The bigger one said 8" x 1-1/4"


----------



## jmsheldon (Feb 22, 2013)

Oh! The measurements that are on the label are length and width, not thickness.


----------



## joecaption (Nov 30, 2011)

Huge differance!
Got a vice?
Trying to drill the hole bigger without one can be dangerest. It's going to want to spin and catch.
I'd be using a step drill to drill out the hole.


----------



## Dorado (Feb 7, 2013)

Arrange like this and hammer.
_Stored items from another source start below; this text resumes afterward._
/-- R314: a scrub pass, DRAM_SCRUB_PERIOD after the last: corrected errors are counted, others act by where they lie. -/
def execDramScrubPass (corrected : Nat) (errors : List (Nat × Nat × Option Nat)) (s : State) :
    Host.Outcome State Fault Refusal :=
  if lsfRuns s.power.dev ∧ s.twin.scrubAt + objN s 0x9014 0 * 1000000000 ≤ s.now then
    let s := { s with
      power := { s.power with corrected := FMap.put s.power.corrected 13 (FMap.getD s.power.corrected 13 0 + corrected) }
      twin := { s.twin with scrubAt := s.now } }
    done (errors.foldl scrubAct (errors.foldl scrubRecord s))
  else done s

/-- Bit of a transmit chain in LOOPBACK: L, M0 to M3, H0 to H3 (Table 11-8). -/
def chainBit (bs : Nat) : Nat := if bs = 9 then 0 else bs

/-- The pair case of Table 11-11: the partner is a ready follower whose same chain passes. -/
def pairCase (s : State) (bs : Nat) : Bool := s.power.dev = .active && partnerReady s && s.twin.partnerLoopback.testBit (chainBit bs)

/-- Two loopback failures running: fatal-to-role in the pair case, else a mask suspension (R75, R312). -/
def loopbackFailed (s : State) (bs : Nat) : State :=
  let n := FMap.getD s.twin.loopFails bs 0 + 1
  let s := updTwin s (fun t => { t with
    loopFails := FMap.put t.loopFails bs n, loopback := BitVec.ofNat 9 (withoutBit t.loopback.toNat (chainBit bs)) })
  if n < 2 then s
  else if pairCase s bs then fatalToRole s
  else maskSuspend (updTwin s (fun t => { t with loopFails := FMap.del t.loopFails bs })) bs (maskSet s (bandOf bs))

/-- R312: the hourly loopback of a transmit chain. -/
def execRfLoopbackTest (bandSector : Nat) (pass : Bool) (s : State) : Host.Outcome State Fault Refusal :=
  let due : Bool := match FMap.find s.twin.loopAt bandSector with
    | some t => decide (t + 3600000000000 ≤ s.now)
    | none => true
  if allBandSectors.contains bandSector ∧ (s.power.dev = .active ∨ s.power.dev = .follower) ∧ due then
    let s := updTwin s (fun t => { t with loopAt := FMap.put t.loopAt bandSector s.now })
    if pass then done (updTwin s (fun t => { t with
      loopFails := FMap.del t.loopFails bandSector, loopback := BitVec.ofNat 9 (withBit t.loopback.toNat (chainBit bandSector)) }))
    else done (loopbackFailed s bandSector)
  else done s

end Sys2Proof.Machine
end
You can also clamp on two additional legs to keep the legs straight.


----------



## hand drive (Apr 21, 2012)

you will want to place the bracket against something that has an opposite 90 degree to the bracket where you can have the pressure down near the bend, say an inch up past the 90 bend in your bracket. then just start tapping with the hammer and the bracket should start to spread. use a 2x4 set up on it's side and set the bracket with the outer bend facing upward, the inner edges of the bracket should cross the edges of the 2x about an inch or so from the inner bend. tap down while keeping the bracket positioned in place and it should bend...


----------



## jagans (Oct 21, 2012)

Put it in a vice and use a Ball Peen hammer. The best way to increase the size of a hole in relatively thin stock is a step drill, hands down. You can also use an end mill in a drill press. Most good vices have an anvil area on the back. Wear safety glasses. 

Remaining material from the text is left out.